Start of LISTED ENTRIES

/-- While a command runs on, no step takes a candidate away. -/
theorem step_readCandidates_subset {s t : State} (h : step s = .next t) (hb : s.x.status.busy = true)
    (hb' : t.x.status.busy = true) (a : Nat) : s.readCandidates a ⊆ t.readCandidates a := by
  have htake : s.takeInput.x.status.busy = true := hb
  rcases step_cases h with ⟨c, _, rfl⟩ | ⟨_, rfl⟩ | ⟨c, _, he⟩ | ⟨b, w, _, rfl⟩ | ⟨_, rfl⟩ | ⟨_, rfl⟩
  · exact (State.busAccess_sameCandidates htake c).subset a
  · exact (State.hostTurn_sameCandidates htake).subset a
  · exact (engineTurn_frame he).sameCandidates.subset a
  · exact s.takeInput.readCandidates_subset_storeByte b w a
  · exact State.readCandidates_subset_publishStores htake a
  · exact absurd (statusZero_busy.symm.trans hb') Bool.false_ne_true

/-- Settles O37: the value seen before the step is a candidate, and no step of a running command takes one away. -/
theorem heldValuesStayAdmitted : Obligations.HeldValuesStayAdmitted := by
  intro s t h hb hb' a p
  exact State.exists_byteSeen_eq_iff.mpr (step_readCandidates_subset h hb hb' a (s.byteSeen_mem_candidates a p))

end Sys2Proof.Machine
end

section
/-! PROOFS. A read that the memory never answers (20_memory.md R52; 70_reset_and_hazards.md R180, R189): it stays on the port,
and from then on no step but reset moves the engine. -/

namespace Sys2Proof.Machine

/-! ### The points at which a command reads -/

/-- The engine step of the command i in s holds the read of the byte at the given address (R91, R143). -/
inductive ReadPoint (i : Instr) (s : State) : Nat → Prop
  | scan {j : Nat} (hi : i = .ffs ∨ i = .ffc) (h : s.AtScanByte j) : ReadPoint i s (s.addrA j)
  | pairA {j : Nat} (hi : i = .peqbMsb ∨ i = .peqbLsb) (h : s.AtPairA j) : ReadPoint i s (s.addrA j)
  | pairB {j : Nat} {u : Byte} (hi : i = .peqbMsb ∨ i = .peqbLsb) (h : s.phase = .busy (.pairB j u)) :
      ReadPoint i s (s.addrB j)

/-- The read points of a scan, in the terms of the latch. -/
theorem ReadPoint.of_scan {i : Instr} {s : State} {addr : Nat} (hi : i ∈ [Instr.ffs, Instr.ffc])
    (h : (s.phase = .busy .start ∧ s.lat.start.toNat < s.lat.endOff.toNat ∧
        addr = (s.lat.opa.toNat + s.lat.start.toNat / 8) % 2 ^ s.cfg.pAddrW) ∨
      (∃ j, s.phase = .busy (.scanAt j) ∧ addr = (s.lat.opa.toNat + j) % 2 ^ s.cfg.pAddrW)) : ReadPoint i s addr := by
  have hi' : i = .ffs ∨ i = .ffc := by simpa using hi
  rcases h with ⟨hp, hlt, rfl⟩ | ⟨j, hp, rfl⟩
  · exact .scan hi' (.inl ⟨hp, hlt, s.firstByte_eq.symm⟩)
  · exact .scan hi' (.inr hp)

/-- The read points of a buffer comparison, in the terms of the latch. -/
theorem ReadPoint.of_pair {i : Instr} {s : State} {addr : Nat} (hi : i ∈ [Instr.peqbMsb, Instr.peqbLsb])
    (h : (s.phase = .busy .start ∧ 0 < s.lat.k.toNat ∧ addr = s.lat.opa.toNat % 2 ^ s.cfg.pAddrW) ∨
      (∃ j, s.phase = .busy (.pairA j) ∧ addr = (s.lat.opa.toNat + j) % 2 ^ s.cfg.pAddrW) ∨
      (∃ j u, s.phase = .busy (.pairB j u) ∧ addr = (s.lat.opb.toNat + j) % 2 ^ s.cfg.pAddrW)) :
    ReadPoint i s addr := by
  have hi' : i = .peqbMsb ∨ i = .peqbLsb := by simpa using hi
  rcases h with ⟨hp, hk, rfl⟩ | ⟨j, hp, rfl⟩ | ⟨j, u, hp, rfl⟩
  · exact .pairA hi' (.inl ⟨hp, Nat.pos_iff_ne_zero.mp hk, rfl⟩)
  · exact .pairA hi' (.inr hp)
  · exact .pairB hi' hp

/-- At a read point the engine step is that read and the rest of the pseudocode after it. -/
theorem ReadPoint.exec_eq {i : Instr} {s : State} {a : Nat} (h : ReadPoint i s a) :
    ∃ k, exec i s = .next (s.memRead a k) := by
  cases h with
  | scan hi h => rcases hi with rfl | rfl <;> exact ⟨_, scanStep_at h _⟩
  | pairA hi h => rcases hi with rfl | rfl <;> exact ⟨_, pairStep_atA h _⟩
  | pairB hi h => rcases hi with rfl | rfl <;> exact ⟨_, pairStep_atB h _⟩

End of LISTED ENTRIES

**WORK TASK**
Take the lines above from the one containing "exact .scan hi' (.inr hp)" down to the one containing "after it. -/", and transcribe them exactly, both ends included.

**TASK ANSWER**
  · exact .scan hi' (.inr hp)

/-- The read points of a buffer comparison, in the terms of the latch. -/
theorem ReadPoint.of_pair {i : Instr} {s : State} {addr : Nat} (hi : i ∈ [Instr.peqbMsb, Instr.peqbLsb])
    (h : (s.phase = .busy .start ∧ 0 < s.lat.k.toNat ∧ addr = s.lat.opa.toNat % 2 ^ s.cfg.pAddrW) ∨
      (∃ j, s.phase = .busy (.pairA j) ∧ addr = (s.lat.opa.toNat + j) % 2 ^ s.cfg.pAddrW) ∨
      (∃ j u, s.phase = .busy (.pairB j u) ∧ addr = (s.lat.opb.toNat + j) % 2 ^ s.cfg.pAddrW)) :
    ReadPoint i s addr := by
  have hi' : i = .peqbMsb ∨ i = .peqbLsb := by simpa using hi
  rcases h with ⟨hp, hk, rfl⟩ | ⟨j, hp, rfl⟩ | ⟨j, u, hp, rfl⟩
  · exact .pairA hi' (.inl ⟨hp, Nat.pos_iff_ne_zero.mp hk, rfl⟩)
  · exact .pairA hi' (.inr hp)
  · exact .pairB hi' hp

/-- At a read point the engine step is that read and the rest of the pseudocode after it. -/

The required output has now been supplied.